• Records for processing
-- ==== Sys2Proof/Machine/Fetch.lean ====
section
/-! DEFINITION. An engine's slot in a cycle: which engine may act, its walk of the text, the holds before issue, and the
instruction it reaches (R6 to R8, R17, R21, R59 to R67, R84 to R92). -/
namespace Sys2Proof.Machine

/-- What an engine does in its slot of the cycle. -/
inductive Slot where
  /-- it acts without executing an instruction, and its slot is used up: it holds or squashes -/
  | idle (s : State)
  /-- it passes over an instruction of another engine, and its slot goes on -/
  | pass (s : State)
  /-- it executes an instruction, and its slot is used up -/
  | exec (i : Instr)
  /-- it executes a step that uses no issue cycle, and its slot goes on -/
  | free (i : Instr)

/-- The swap that is wanted may stop the engines (R434): the incoming context is not held back by its quota (R475), and no
launch is under way. -/
def swapStops (s : State) : Bool := swapWanted s && s.disp.launching.isNone

/-- An engine that may take steps of its walk; after the end of an item the unnamed engines walk on to the stop point (R429). -/
def engineRuns (s : State) (e : Engine) : Bool :=
  s.ctx.stop.isNone && !swapStops s && (match s.ctx.status with
    | .running => true
    | .handler => true
    | .boundary => e ≠ .ctl
    | .idle => e ≠ .ctl && !s.ctx.text.words.isEmpty
    | _ => false) && (if e = .thr then s.ctx.thrrun else !(s.eng e).atStop)

/-- The smallest walk count among the ring engines (R8). -/
def minWalk (s : State) : Nat :=
  min (min (s.eng .ctl).walk (s.eng .bte).walk) (min (s.eng .mxe).walk (s.eng .vec).walk)

/-- R8: the slip window stops this engine. The Thresher is not counted. -/
def slipHeld (s : State) (e : Engine) : Bool :=
  e ≠ .thr && decide (s.ctx.window.toNat ≤ (s.eng e).walk - minWalk s)

/-! ### Full/empty waits (R161, R162) -/

/-- R162: another engine has waited longer for granules that this request touches (of two that arrived in one cycle, the one with
the lower tag has), can take its slot, and its wait could end now: it is served first. -/
def granuleAhead (s : State) (e : Engine) (gs : List Nat) : Bool :=
  let mine := match (s.eng e).wait with
    | some ⟨.granule _ _ _ _, since, _⟩ => since
    | _ => s.cycle
  allEngines.any fun f => f != e && engineRuns s f && !slipHeld s f && (match (s.eng f).wait with
    | some ⟨.granule _ _ hs want, since, _⟩ =>
      (decide (since < mine) || since == mine && decide (f.tag < e.tag)) && gs.any (hs.contains ·) && granulesAre s hs want
    | _ => false)

/-- The wait of an engine's access for its granules, all in one step; it names the first of them (R161, R162, Table 1.13a). -/
def granuleWait (s : State) (e : Engine) (gs : List Nat) (want : Bool) : Option WaitKind :=
  match gs with
  | [] => none
  | g :: _ =>
    if granulesAre s gs want && !granuleAhead s e gs then none
    else some (.granule (s.coreNo.toNat / 4 * 4 + g / 196608) (g % 196608 * 16) gs want)

/-! ### What holds an engine -/

/-- R21: a STALL hold is in force; one of 7 waits for the results of the operations issued up to its own instruction. -/
def stallHeld (s : State) (e : Engine) : Bool :=
  let x := s.eng e
  decide (s.cycle < x.holdUntil) || (x.drain && s.ops.any fun o => o.eng == e && !o.ws.isEmpty && decide (o.id < x.drainTo))

/-- The engine still has operations of an earlier strand (R429). -/
def carryOver (s : State) (e : Engine) : Bool := s.ops.any fun o => o.eng == e && decide (o.strand < s.ctx.strand) && !o.aside s

/-- What keeps a private instruction of the engine from issuing besides its own waits: pacing (R21), a push that waits (R17). -/
def privateHeld (s : State) (e : Engine) : Option WaitKind :=
  match (pushDue s e).bind (pushFull s e) with
  | some b => some (.push b)
  | none => if s.cycle < (s.eng e).paceUntil then some .other else none

/-- R84: the second word of a private instruction would lie at or beyond the end of the body it stands in. R84 speaks of the bodies
of the loop stack; the body of a modulo loop is treated alike (DESIGN CHOICE: assumption 70). -/
def pairBroken (x : Eng) : Bool :=
  let cut (stop : BitVec 64) : Bool := x.pc + 4 == stop
  match x.seq with
  | some m => cut m.stop
  | none => match x.loops with
    | l :: _ => cut l.stop
    | [] => false

/-- The stage the engine's walk is in is squashed (R87). -/
def squashed (x : Eng) : Bool :=
  match x.seq with
  | some m => !m.live m.stage
  | none => false

/-- A squashed instruction: only the encoding faults of R63 to R67 are raised (R88); the decoder rejects all of them but those of
`squashOk`. -/
def squash (s : State) (e : Engine) (i : Instr) (control : Bool) : Slot :=
  if squashOk i then .idle (if control then passWord s e else passPair s e)
  else .idle (raise s e (if control then stewardTrap e .illegalOp else { code := .illegalOp }))

/-- An instruction that carries a stamp: no hold keeps it from its stamp (R32, R252). -/
def stamped : Option Instr → Bool
  | some (.mload _ st _ _ _ _ _ _ _ _) => st = 1
  | some (.mflip _ st) => st = 1
  | some (.mstream _ st _ _ _ _ _ _ _ _ _ _ _) => st = 1
  | some (.mdrain _ st _ _ _ _ _ _ _ _ _) => st = 1
  | _ => false

/-- The engine that owns a tag of shared text. -/
def tagOwner (t : BitVec 3) : Option Engine :=
  match t.toNat with
  | 0 => some .ctl
  | 1 => some .bte
  | 2 => some .mxe
  | 3 => some .vec
  | 5 => some .ctl
  | _ => none

/-- A tag that no engine of the text owns (R65, Table 2.3). -/
def reservedTag (e : Engine) (w : Word32) : Bool :=
  if e = .thr then field w 28 3 ≠ 4#3 else (tagOwner (field w 28 3)).isNone

/-- A ring engine reaches a private instruction of another engine (R6, R7, R189): passing over it takes no
issue cycle (DEDUCED: assumption 11). A receive point waits for operations of an earlier strand (R429), and a STALL hold does not
stop it (DESIGN CHOICE: assumption 70). -/
def foreign (s : State) (e : Engine) (i : Option Instr) : Slot :=
  match e, i with
  | .ctl, _ => .pass (passPair s e)
  | .thr, _ => .pass (passPair s e)
  | _, some (.abc _ ad _) =>
    if inBodyOf s e then .idle (raise s e (stewardTrap e .illegalOp))
    else if isUniform ad then (if carryOver s e then .idle s else .exec (.abcReceive ad)) else .pass (passPair s e)
  | _, some (.taskend _ _) => .idle (s.setEng e { (s.eng e) with atStop := true, wait := none })
  | _, _ => .pass (passPair s e)
where
  /-- The engine walks the body of a modulo loop. -/
  inBodyOf (s : State) (e : Engine) : Bool := (s.eng e).seq.isSome

/-- The instruction at the engine's boundary, whose first word is `w`. An engine under a STALL hold, or with operations of an
earlier strand (R429), has not yet reached a word that is its own, so a fault of that word comes when the hold is over (DESIGN
CHOICE: assumption 70). The faults that a private instruction's words decide come before every wait (R494). -/
def reach (s : State) (e : Engine) (w : Word32) : Slot :=
  let x := s.eng e
  let kept := stallHeld s e || carryOver s e
  if !bitAt w 31 then
    if kept then .idle s else
    match decode w 0 with
    | none => .exec (.reservedEncoding w 0)
    | some i =>
      if x.seq.isSome && loopmForbidden i then .idle (raise s e (stewardTrap e .illegalOp))
      else if squashed x && i ≠ .stage then squash s e i true
      else .exec i
  else if reservedTag e w then
    if kept then .idle s else .exec (.reservedEncoding w ((fetchWord s e (x.pc + 4)).getD 0))
  else
    match fetchWord s e (x.pc + 4) with
    | none => .idle (raise s e { code := .bounds, op0 := x.pc + 4, op1 := 3 })
    | some v =>
      if pairBroken x then .idle (raise s e { code := .illegalOp })
      else if e ≠ .thr && tagOwner (field w 28 3) ≠ some e then foreign s e (decode w v)
      else if stallHeld s e && !stamped (decode w v) || carryOver s e then .idle s
      else match decode w v with
        | none => .exec (.reservedEncoding w v)
        | some i =>
          if x.seq.isSome && loopmForbidden i then .idle (raise s e (stewardTrap e .illegalOp))
          else if squashed x then squash s e i false
          else if stamped (some i) || !encodingOk i (e = .thr) then .exec i
          else match privateHeld s e with
            | some k => .idle (stall s e k)
            | none => .exec i

/-- Kinds of Table 1.13a: their code and OPERAND0; none for a wait that no rule times. -/
def waitCode : WaitKind → Option (Nat × BitVec 64)
  | .token b => some (1, BitVec.ofNat 64 b)
  | .push b => some (1, BitVec.ofNat 64 b)
  | .granule c o _ _ => some (2, BitVec.ofNat 64 (c * 2 ^ 56 + o))
  | .handle d => some (3, d)
  | .net sc id => some (4, BitVec.ofNat 64 (sc * 16 + id))
  | .arrival ac => some (5, BitVec.ofNat 64 (0x100 + ac))
  | .ring => some (6, 0x110)
  | .object a => some (7, a)
  | .stageQueue st => some (8, BitVec.ofNat 64 (0x200 + st))
  | .bell _ => some (9, 0x300)
  | .miss _ _ _ _ => none
  | .route _ => none
  | .other => none

/-- An engine that the slip window stops stands before no token, granule or other timed object: that wait is over (R8, R18, R20). -/
def slipStop (s : State) (e : Engine) : State :=
  match (s.eng e).wait with
  | some w => if (waitCode w.kind).isSome then s.setEng e { (s.eng e) with wait := none, feWait := none } else s
  | none => s

/-- The slot of engine `e`. -/
def slot (s : State) (e : Engine) : Slot :=
  let x := s.eng e
  if !engineRuns s e then .idle s
  else if slipHeld s e then .idle (slipStop s e)
  else match if e = .mxe then s.mx.parked else none with
  | some t => if s.bell < t then .idle s else .exec .stampedIssue
  | none => match x.seq with
    | some m => if m.between then (if passReady s e m then .free (.loopmPass e) else .idle s) else walk s e x
    | none => walk s e x
where
  /-- Fetches at the boundary (R60). -/
  walk (s : State) (e : Engine) (x : Eng) : Slot :=
    match fetchWord s e x.pc with
    | none => .idle (raise s e { code := .bounds, op0 := x.pc, op1 := 3 })
    | some w => reach s e w

/-- The turn after an engine's. -/
def nextTurn : Engine → Turn
  | .ctl => .eng .bte
  | .bte => .eng .mxe
  | .mxe => .eng .vec
  | .vec => .eng .thr
  | .thr => .close

/-- The slot of `e` is used up. -/
def advance (s : State) (e : Engine) : State := { s with turn := nextTurn e }

/-- A reserved word is reached (R63 to R66): the tags of Table 2.3 fault ILLEGAL_TAG, everything else ILLEGAL_OP;
reserved control words and tags of shared text are reported by the Steward, reserved bank operations with TAG 101 (R385). -/
def execReservedEncoding (w0 _w1 : BitVec 32) (s : State) : Host.Outcome State Fault Refusal :=
  let e := s.cur
  if !bitAt w0 31 then .next (raise s e (stewardTrap e .illegalOp))
  else if reservedTag e w0 then
    .next (raise s e (stewardTrap e .illegalTag))
  else .next (raise s e { code := .illegalOp, tag := if field w0 28 3 = 5#3 then some 5 else none })

end Sys2Proof.Machine
end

• The problem
All that should appear in the response is the run of lines from the first line of the entries through the line containing "pass (s : State)", copied exactly.

• Your response
-- ==== Sys2Proof/Machine/Fetch.lean ====
section
/-! DEFINITION. An engine's slot in a cycle: which engine may act, its walk of the text, the holds before issue, and the
instruction it reaches (R6 to R8, R17, R21, R59 to R67, R84 to R92). -/
namespace Sys2Proof.Machine

/-- What an engine does in its slot of the cycle. -/
inductive Slot where
  /-- it acts without executing an instruction, and its slot is used up: it holds or squashes -/
  | idle (s : State)
  /-- it passes over an instruction of another engine, and its slot goes on -/
  | pass (s : State)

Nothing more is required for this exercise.